/-- Whether every cluster of kernel `k` has ended, and its crews' writes are performed at MODULE (R376, R411). -/
def kernelDone (s : State) (k : Nat) : Bool :=
  let x := krn s k
  x.contained || x.clusters.all fun c =>
    (crewsOf (clu s c) k).isEmpty && ((List.range x.crews).all fun i => x.admitted.contains (c * 128 + i))
      && !s.requests.any fun (r : Request) => r.held == .turn && r.crew.any fun (d : CrewDst) => d.cluster == c && d.slot == 128 + k

/-- `KERNEL_END` (R411). -/
def execKernelEnd (k now : Nat) (s : State) : Out :=
  let s := clock s now
  let x := krn s k
  .next (if (x.mode = .running ∨ ((x.mode = .preempting ∨ x.mode = .saved) ∧ x.contained)) ∧ kernelDone s k = true then
    endKernel s k (if x.contained then 0x20 else 0)
  else s)

/-! ### Preemption (R413 to R416) -/

/-- `KERNEL_PREEMPT` (R414, R423): the kernel with that `LAUNCH_ID`. A value that names no preemptible running
kernel gets `BAD_VALUE` (log 22). -/
def execKernelPreempt (w : ObjWrite) (s : State) : Out :=
  .next (objWrite s w 0x500003 0 fun s =>
    if s.beat.mode ≠ .beating then (0x45, s)
    else
      let ks := s.kernels.filter fun x => x.2.launchId == leNat w.val && x.2.mode == .running && x.2.saves
      if ks.isEmpty then (0x42, s) else (0, ks.foldl (fun s x => startPreempt s x.1) s))

/-- Whether everything kernel `k` issued on cluster `c` has completed (R413 stage 2). -/
def drained (s : State) (k c : Nat) : Bool :=
  let x := clu s c
  let mine := crewsOf x k
  !(x.entries.any fun e => e.kernel == k) && !(x.tlds.any fun j => mine.contains j.slot)
    && (mine.all fun j => !outstanding s c j false)
    && !s.headframes.any fun h => (h.2.runs ++ h.2.stores).any fun (q : Run) => q.crews.any fun n => n / 128 == c && mine.contains (n % 128)

/-- Completed `WAIT` polls are dropped (R413 stage 3). -/
def dropPolls (s : State) (k c : Nat) : State :=
  let f := fun (p : Path) => { p with wait := none }
  setClu s c { clu s c with crews := (clu s c).crews.map fun p =>
    if p.2.kernel = k then (p.1, { p.2 with run := p.2.run.map f, pending := p.2.pending.map f }) else p }

/-- Compute is HELD once no kernel still runs (R418). -/
def enterHeld (s : State) : State :=
  if (s.beat.mode == .freezing) && !s.kernels.any fun x => x.2.mode == .running && !x.2.contained then
    irq (trace { s with beat.mode := .held, beat.heldAt := s.pace.now } 0 6 s.pace.now 0) 0x111
  else s

/-- `PREEMPTION_POINT_REACHED` (R413, R415, R418): the cluster may save, or freezes. -/
def execPreemptionPointReached (k c now : Nat) (s : State) : Out :=
  let s := clock s now
  let x := krn s k
  .next (if x.clusters.contains c = false ∨ x.contained ∨ x.reached.contains c ∨ drained s k c = false then s
  else if x.mode = .preempting then
    let s := dropPolls s k c
    setKrn s k { krn s k with reached := x.reached ++ [c] }
  else if x.mode = .running ∧ s.beat.mode = .freezing then
    let s := dropPolls s k c
    let s := setClu s c { clu s c with mode := .held }
    let all := x.clusters.all fun d => (x.reached ++ [c]).contains d
    let s := setKrn s k { krn s k with reached := x.reached ++ [c], mode := if all then .frozen else .running }
    let s := if all then { s with beat.frozen := s.beat.frozen ++ [(x.launchId, x.q, x.clusters)] } else s
    enterHeld s
  else s)

/-- Slots or tiles of a lane: F has the lower slots and no tile, G the upper slots and every tile (Table 9.3). -/
def laneSlot (lane slot : Nat) : Bool :=
  match lane with
  | 1 => decide (slot < 16)
  | 2 => decide (16 ≤ slot)
  | _ => true

/-- Addresses of cluster `c`'s shared local memory. -/
def slmOf (c : Nat) : Nat := slmBase + c * 0x01000000

/-- What cluster `c` saves of kernel `k` (Table 13.9, R415). -/
def saveOf (s : State) (k c : Nat) : Saved :=
  let x := clu s c
  let lane := (krn s k).lane
  { rank := ((krn s k).clusters.findIdx? (· == c)).getD 0
    crews := x.crews.filter fun p => p.2.kernel == k
    barriers := x.barriers.filter fun b => laneBarriers lane b.1
    slm := (s.mem.filter fun e => decide (slmOf c ≤ e.1) && decide (e.1 < slmOf c + 0x100000)).map fun e => (e.1 - slmOf c, e.2)
    narrow := x.narrow.filter (laneSlot lane)
    acc := x.acc.filter fun e => laneSlot lane (e.1 / 32768)
    accPoison := x.accPoison.filter fun e => laneSlot lane (e / 32768)
    wgb := if lane = 1 then [] else x.wgb
    wgbPoison := if lane = 1 then [] else x.wgbPoison }

/-- The private bytes of a save area (R415, log 7). -/
def saveBytes (seed n : Nat) : List Byte := (List.range n).map fun i => Config.saveByte (seed * 2 ^ 24 + i)

/-- `PREEMPT_SAVE_DONE` (R415): the cluster's state is in its save area and the cluster is free; the kernel is
saved once its last cluster is. -/
def execPreemptSaveDone (k c : Nat) (s : State) : Out :=
  let x := krn s k
  .next (if x.mode = .preempting ∧ x.contained = false ∧ x.reached.contains c then
    let sv := saveOf s k c
    let s := post s { kind := .cmdproc, unit := x.q / 16 } (x.fld 5 47 0 + sv.rank * 0x900000) (saveBytes s.free 0x900000)
    let s := { s with free := s.free + 1 }
    let s := releaseCluster s c k
    let saved := x.savedOn ++ [sv]
    let done := saved.length = x.clusters.length
    let s := setKrn s k { krn s k with reached := x.reached.filter (· != c), savedOn := saved, mode := if done then .saved else .preempting }
    trace s (x.q / 64) 2 x.launchId (2 ^ (c % 32))
  else s)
==================================================
#### [TASK INSTRUCTIONS]
Please quote every record above exactly as it appears.

#### [RESPONSE AREA]
/-- Whether every cluster of kernel `k` has ended, and its crews' writes are performed at MODULE (R376, R411). -/
def kernelDone (s : State) (k : Nat) : Bool :=
  let x := krn s k
  x.contained || x.clusters.all fun c =>
    (crewsOf (clu s c) k).isEmpty && ((List.range x.crews).all fun i => x.admitted.contains (c * 128 + i))
      && !s.requests.any fun (r : Request) => r.held == .turn && r.crew.any fun (d : CrewDst) => d.cluster == c && d.slot == 128 + k

/-- `KERNEL_END` (R411). -/
def execKernelEnd (k now : Nat) (s : State) : Out :=
  let s := clock s now
  let x := krn s k
  .next (if (x.mode = .running ∨ ((x.mode = .preempting ∨ x.mode = .saved) ∧ x.contained)) ∧ kernelDone s k = true then
    endKernel s k (if x.contained then 0x20 else 0)
  else s)

/-! ### Preemption (R413 to R416) -/

/-- `KERNEL_PREEMPT` (R414, R423): the kernel with that `LAUNCH_ID`. A value that names no preemptible running
kernel gets `BAD_VALUE` (log 22). -/
def execKernelPreempt (w : ObjWrite) (s : State) : Out :=
  .next (objWrite s w 0x500003 0 fun s =>
    if s.beat.mode ≠ .beating then (0x45, s)
    else
      let ks := s.kernels.filter fun x => x.2.launchId == leNat w.val && x.2.mode == .running && x.2.saves
      if ks.isEmpty then (0x42, s) else (0, ks.foldl (fun s x => startPreempt s x.1) s))

/-- Whether everything kernel `k` issued on cluster `c` has completed (R413 stage 2). -/
def drained (s : State) (k c : Nat) : Bool :=
  let x := clu s c
  let mine := crewsOf x k
  !(x.entries.any fun e => e.kernel == k) && !(x.tlds.any fun j => mine.contains j.slot)
    && (mine.all fun j => !outstanding s c j false)
    && !s.headframes.any fun h => (h.2.runs ++ h.2.stores).any fun (q : Run) => q.crews.any fun n => n / 128 == c && mine.contains (n % 128)

/-- Completed `WAIT` polls are dropped (R413 stage 3). -/
def dropPolls (s : State) (k c : Nat) : State :=
  let f := fun (p : Path) => { p with wait := none }
  setClu s c { clu s c with crews := (clu s c).crews.map fun p =>
    if p.2.kernel = k then (p.1, { p.2 with run := p.2.run.map f, pending := p.2.pending.map f }) else p }

/-- Compute is HELD once no kernel still runs (R418). -/
def enterHeld (s : State) : State :=
  if (s.beat.mode == .freezing) && !s.kernels.any fun x => x.2.mode == .running && !x.2.contained then
    irq (trace { s with beat.mode := .held, beat.heldAt := s.pace.now } 0 6 s.pace.now 0) 0x111
  else s

/-- `PREEMPTION_POINT_REACHED` (R413, R415, R418): the cluster may save, or freezes. -/
def execPreemptionPointReached (k c now : Nat) (s : State) : Out :=
  let s := clock s now
  let x := krn s k
  .next (if x.clusters.contains c = false ∨ x.contained ∨ x.reached.contains c ∨ drained s k c = false then s
  else if x.mode = .preempting then
    let s := dropPolls s k c
    setKrn s k { krn s k with reached := x.reached ++ [c] }
  else if x.mode = .running ∧ s.beat.mode = .freezing then
    let s := dropPolls s k c
    let s := setClu s c { clu s c with mode := .held }
    let all := x.clusters.all fun d => (x.reached ++ [c]).contains d
    let s := setKrn s k { krn s k with reached := x.reached ++ [c], mode := if all then .frozen else .running }
    let s := if all then { s with beat.frozen := s.beat.frozen ++ [(x.launchId, x.q, x.clusters)] } else s
    enterHeld s
  else s)

/-- Slots or tiles of a lane: F has the lower slots and no tile, G the upper slots and every tile (Table 9.3). -/
def laneSlot (lane slot : Nat) : Bool :=
  match lane with
  | 1 => decide (slot < 16)
  | 2 => decide (16 ≤ slot)
  | _ => true

/-- Addresses of cluster `c`'s shared local memory. -/
def slmOf (c : Nat) : Nat := slmBase + c * 0x01000000

/-- What cluster `c` saves of kernel `k` (Table 13.9, R415). -/
def saveOf (s : State) (k c : Nat) : Saved :=
  let x := clu s c
  let lane := (krn s k).lane
  { rank := ((krn s k).clusters.findIdx? (· == c)).getD 0
    crews := x.crews.filter fun p => p.2.kernel == k
    barriers := x.barriers.filter fun b => laneBarriers lane b.1
    slm := (s.mem.filter fun e => decide (slmOf c ≤ e.1) && decide (e.1 < slmOf c + 0x100000)).map fun e => (e.1 - slmOf c, e.2)
    narrow := x.narrow.filter (laneSlot lane)
    acc := x.acc.filter fun e => laneSlot lane (e.1 / 32768)
    accPoison := x.accPoison.filter fun e => laneSlot lane (e / 32768)
    wgb := if lane = 1 then [] else x.wgb
    wgbPoison := if lane = 1 then [] else x.wgbPoison }

/-- The private bytes of a save area (R415, log 7). -/
def saveBytes (seed n : Nat) : List Byte := (List.range n).map fun i => Config.saveByte (seed * 2 ^ 24 + i)

/-- `PREEMPT_SAVE_DONE` (R415): the cluster's state is in its save area and the cluster is free; the kernel is
saved once its last cluster is. -/
def execPreemptSaveDone (k c : Nat) (s : State) : Out :=
  let x := krn s k
  .next (if x.mode = .preempting ∧ x.contained = false ∧ x.reached.contains c then
    let sv := saveOf s k c
    let s := post s { kind := .cmdproc, unit := x.q / 16 } (x.fld 5 47 0 + sv.rank * 0x900000) (saveBytes s.free 0x900000)
    let s := { s with free := s.free + 1 }
    let s := releaseCluster s c k
    let saved := x.savedOn ++ [sv]
    let done := saved.length = x.clusters.length
    let s := setKrn s k { krn s k with reached := x.reached.filter (· != c), savedOn := saved, mode := if done then .saved else .preempting }
    trace s (x.q / 64) 2 x.launchId (2 ^ (c % 32))
  else s)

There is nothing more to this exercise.